Here is a quick look at the idea behind swing trading.
What exactly is meant by Swing Pricing?
Let us understand swing pricing with an example. If a debt fund has an AUM of Rs150cr, and if one large institutional investor wants to redeem Rs12cr in a single day, it is significant. If the fund is invested in liquid G-Secs it may not be much of a problem. However, if it is invested in less liquid bonds then there may be a fire-sale at lower prices. The problem is that this cost will be borne by the investors who stay back in the scheme.
To avoid this, the swing pricing mechanism will apply and the redemption NAV will be reduced proportionately. The idea is that the cost of redemption like brokerage, commissions and liquidity costs are borne by the redeemer and not by the investor who stays back in the fund.
Will the swing pricing be applicable to all debt funds?
The swing pricing formula will be applicable to all open-ended debt funds, with the exception of 3 categories of funds which are excluded from swing pricing.
- Overnight Funds
- Gilt Funds
- Gilt (with 10-year maturity) funds
Will swing pricing apply to debt funds at all times?
The framework for applicability of swing pricing for debt funds will be worked out by AMFI in consultation with the mutual fund AMCs. Broadly there will be two situations in which the swing pricing will apply.
- There will be a partial swing applicable during normal times, which funds can define to protect the interests of long term investors. This is at AMC discretion.
- Mandatory full swing pricing, which would be only applicable in the case of market dislocation or extreme volatility in the markets.
The definition will be expanded subsequently.
Who will decide if special swing pricing has to be applied or not?

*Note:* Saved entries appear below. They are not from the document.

-- ==== Sys2Proof/Machine/Core.lean ====
section
/-! DEFINITION. Sys2Proof/Machine/Core.lean: the machine as the host takes it. -/

def Sys2Proof.core : Host.Core :=
  { State := Sys2Proof.Machine.State, Fault := Sys2Proof.Machine.Fault, Refusal := Sys2Proof.Machine.Refusal,
    step := Sys2Proof.Machine.step, reset := Sys2Proof.Machine.State.reset }
end

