/-- R199, R201, R233: at a page-aligned row, PUTC replaces the page bytes under the glyph's columns in bounds by the glyph's
bytes, and no other byte of the display changes. -/
def Obligations.PutcDrawsAnAlignedGlyph : Prop :=
  ∀ (s t : State) (code : Byte) (g : Glyph), s.cfg.wf = true → s.display.wf = true → s.mayPut code →
    locateGlyph s.cfg s.fontBase.toNat code.toNat = .ok (some g) → s.cursorY.toNat % 8 = 0 →
    exec (.putc code) s = .next t →
    (∀ p c chip lx, p < g.pages → c < g.width → s.cursorY.toNat + 8 * p ≤ s.cfg.displayBottom →
      s.cursorX.toNat + c ≤ s.cfg.displayRight → resolveChip s.cfg (s.cursorX.toNat + c) = some (chip, lx) →
      t.display.cell chip (s.cursorY.toNat / 8 + p) lx = s.glyphByte g p c) ∧
    (∀ chip page lx, lx < 4096 →
      (∀ p c, p < g.pages → c < g.width → s.cursorX.toNat + c ≤ s.cfg.displayRight →
        ¬(page = s.cursorY.toNat / 8 + p ∧ page < s.cfg.pages ∧
          resolveChip s.cfg (s.cursorX.toNat + c) = some (chip, lx))) →
      t.display.cell chip page lx = s.display.cell chip page lx)

/-- R201, R234: at any other row, PUTC sets the pixels of the glyph's set bits that are on the display and clears none, and
no byte changes outside the two pages under each page of the glyph's columns in bounds. -/
def Obligations.PutcMergesAnUnalignedGlyph : Prop :=
  ∀ (s t : State) (code : Byte) (g : Glyph), s.cfg.wf = true → s.display.wf = true → s.mayPut code →
    locateGlyph s.cfg s.fontBase.toNat code.toNat = .ok (some g) → s.cursorY.toNat % 8 ≠ 0 →
    exec (.putc code) s = .next t →
    (∀ X Y, X ≤ s.cfg.displayRight → Y ≤ s.cfg.displayBottom →
      (t.pixel X Y = true ↔ s.pixel X Y = true ∨
        ∃ p c i, p < g.pages ∧ c < g.width ∧ i < 8 ∧ X = s.cursorX.toNat + c ∧ Y = s.cursorY.toNat + 8 * p + i ∧
          (s.glyphByte g p c).getLsbD i = true)) ∧
    (∀ chip page lx, lx < 4096 →
      (∀ p c, p < g.pages → c < g.width → s.cursorX.toNat + c ≤ s.cfg.displayRight →
        ¬((page = s.cursorY.toNat / 8 + p ∨ page = s.cursorY.toNat / 8 + p + 1) ∧ page < s.cfg.pages ∧
          resolveChip s.cfg (s.cursorX.toNat + c) = some (chip, lx))) →
      t.display.cell chip page lx = s.display.cell chip page lx)

/-- R205: how many reads and writes a PUTC that draws issues. -/
def Obligations.PutcTransactionCount : Prop :=
  ∀ (s t : State) (code : Byte) (g : Glyph), s.cfg.wf = true → s.mayPut code →
    locateGlyph s.cfg s.fontBase.toNat code.toNat = .ok (some g) → exec (.putc code) s = .next t →
    ∃ log, t.dlog = s.dlog ++ log ∧
      (let y0 := s.cursorY.toNat
       let cols := inBoundsColumns s.cfg s.cursorX.toNat g.width
       let pages := (List.range g.pages).filter (fun p => decide (y0 + 8 * p ≤ s.cfg.displayBottom))
       let reads := fun p => if y0 % 8 = 0 then 0 else if y0 + 8 * p + 8 ≤ s.cfg.displayBottom then 2 else 1
       let writes := fun p => if y0 % 8 = 0 then 1 else if y0 + 8 * p + 8 ≤ s.cfg.displayBottom then 2 else 1
       log.countP Transaction.isRead = (pages.map (fun p => cols * reads p)).sum ∧
       log.countP (fun tr => !tr.isRead) = (pages.map (fun p => cols * writes p)).sum)

/-- R199, R78, R240: the transactions of a PUTC that draws, in their order: the streamed pages from the top down (R202), in
each page the columns from the left to the right, with every address and every byte read or written. -/
def Obligations.PutcTransactionsInOrder : Prop :=
  ∀ (s t : State) (code : Byte) (g : Glyph), s.cfg.wf = true → s.display.wf = true → s.mayPut code →
    locateGlyph s.cfg s.fontBase.toNat code.toNat = .ok (some g) → exec (.putc code) s = .next t →
    t.dlog = s.dlog ++ (List.range (streamedPages s.cfg s.cursorY.toNat g.pages)).flatMap (fun p =>
      (List.range g.width).flatMap (fun c => s.glyphTransactions g p c))

/-! ### The whole machine -/

/-- The invariant holds at power-on, for all parameters that meet R9 and every display, and so it does at reset. -/
def Obligations.PowerOnMeetsTheInvariant : Prop :=
  (∀ (c : Config) (d : Display) (idle : Bool), c.wf = true → d.wf = true → d.cellsExist c = true →
    (State.powerOn c d idle).Inv) ∧
  State.reset.Inv

/-- The invariant is kept by every step: R27, the REMAINING, BUS_DISABLED and snapshot clauses of R40, R67, the constraints
of R9, and the canonical form of the display memory. -/
def Obligations.EveryStepKeepsTheInvariant : Prop :=
  ∀ (s t : State), s.Inv → step s = .next t → t.Inv

/-- R66, as an invariant of the step: while DLOG replays from some display to the present one, so it does after every step
but a Display Controller event. That DLOG stays across a block reset and that the controller's events are not in it is the
model's (assumption logs 6 and 9). -/
def Obligations.EveryStepKeepsTheLogReplay : Prop :=
  ∀ (start : Display) (s t : State), (∀ chip page lx v, s.inputs.head? ≠ some (.controllerWrite chip page lx v)) →
    replay s.dlog start = some s.display → step s = .next t → replay t.dlog start = some t.display

/-- R40: CURSOR_Y changes only by CUR.SET, and CURSOR_X never passes the larger of its last value and
DISPLAY_RIGHT + 255 + GLYPH_SPACING but by CUR.SET. -/
def Obligations.CursorStaysInItsBounds : Prop :=
  ∀ (i : Instr) (s t : State), s.cfg.wf = true → exec i s = .next t → (∀ x y, i ≠ .curSet x y) →
    t.cursorY = s.cursorY ∧
    t.cursorX.toNat ≤ max s.cursorX.toNat (s.cfg.displayRight + 255 + s.cfg.glyphSpacing.toNat) ∧
    (t.cursorX ≠ s.cursorX → s.cursorX.toNat ≤ s.cfg.displayRight)

/-- R270: no operation stops, in any state that keeps R27, but an operation that reads the font ROM beyond its end (E14). -/
def Obligations.EveryOperationCompletes : Prop :=
  ∀ (i : Instr) (s : State), s.burstOk = true →
    (i.readsFont = false → ∃ t, exec i s = .next t) ∧
    (i.readsFont = true → (∃ t, exec i s = .next t) ∨
      ∃ a, s.cfg.fontRomSize ≤ a ∧ exec i s = .fault (.fontReadOutOfRom a))

/-- R75: a producer step commutes with every consumer step but FS.READY, FS.RESET, FS.CAPTURE, REG.RD and STATUS. -/
def Obligations.ProducerCommutesWithConsumer : Prop :=
  ∀ (b h : Instr) (s : State), s.burstOk = true → b.isBus = true → h.isBus = false → h.sharesWithProducer = false →
    execBoth b h s = execBoth h b s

AMFI will create the framework for determining special situations that qualify for full swing pricing. Once the parameters are met, funds can declare swing pricing with SEBI approval. Risk, for the purpose of swing pricing, will be based on Macaulay Duration (MD). Here are 3 situations and the interplay of MD and credit risk.
- If MD is less than 1 year, swing pricing is mandatory only if the credit risk score is less than 10
- If MD is less than or equal to 3 years, swing pricing is mandatory only if the credit risk score is less than 12
- If the MD is more than 3 years, then the swing pricing is applicable irrespective of the credit risk score.
Once swing pricing is triggered, will it be applicable to all redemptions?
Swing pricing is meant to protect the interests of retail investors. Hence, swing pricing will not be applicable if redemption value is less than Rs200,000. However, if redemption is more than Rs200,000 then redemption NAV will be reduced as per swing pricing formula. This limit of Rs200,000 is based on your individual PAN, so you really cannot split your redemptions beyond a point.
Will the swing pricing be applicable only to redemptions of debt funds or also to purchases?
Both present a risk, so swing pricing will apply to sale and purchases once the dislocation is identified and recognized. When there is dislocation, the large knowledgeable investors tend to trade out of funds before the NAV correction and trade into the funds at low NAVs. Both can cause losses to continuing long-term investors.
In case of redemptions during dislocation, NAV will be reduced proportionately for swing costs. Similarly, for fresh purchases during dislocation, NAV will be adjusted upwards so that the entering investors at low NAVs pay the price of dislocation instead of existing investors.
Will the swing pricing not impact the performance of the debt fund I am holding?
Swing pricing will not impact the performance of the fund if you are a continuing investor. That is because, fund performance will be calculated based on unswung NAV performance.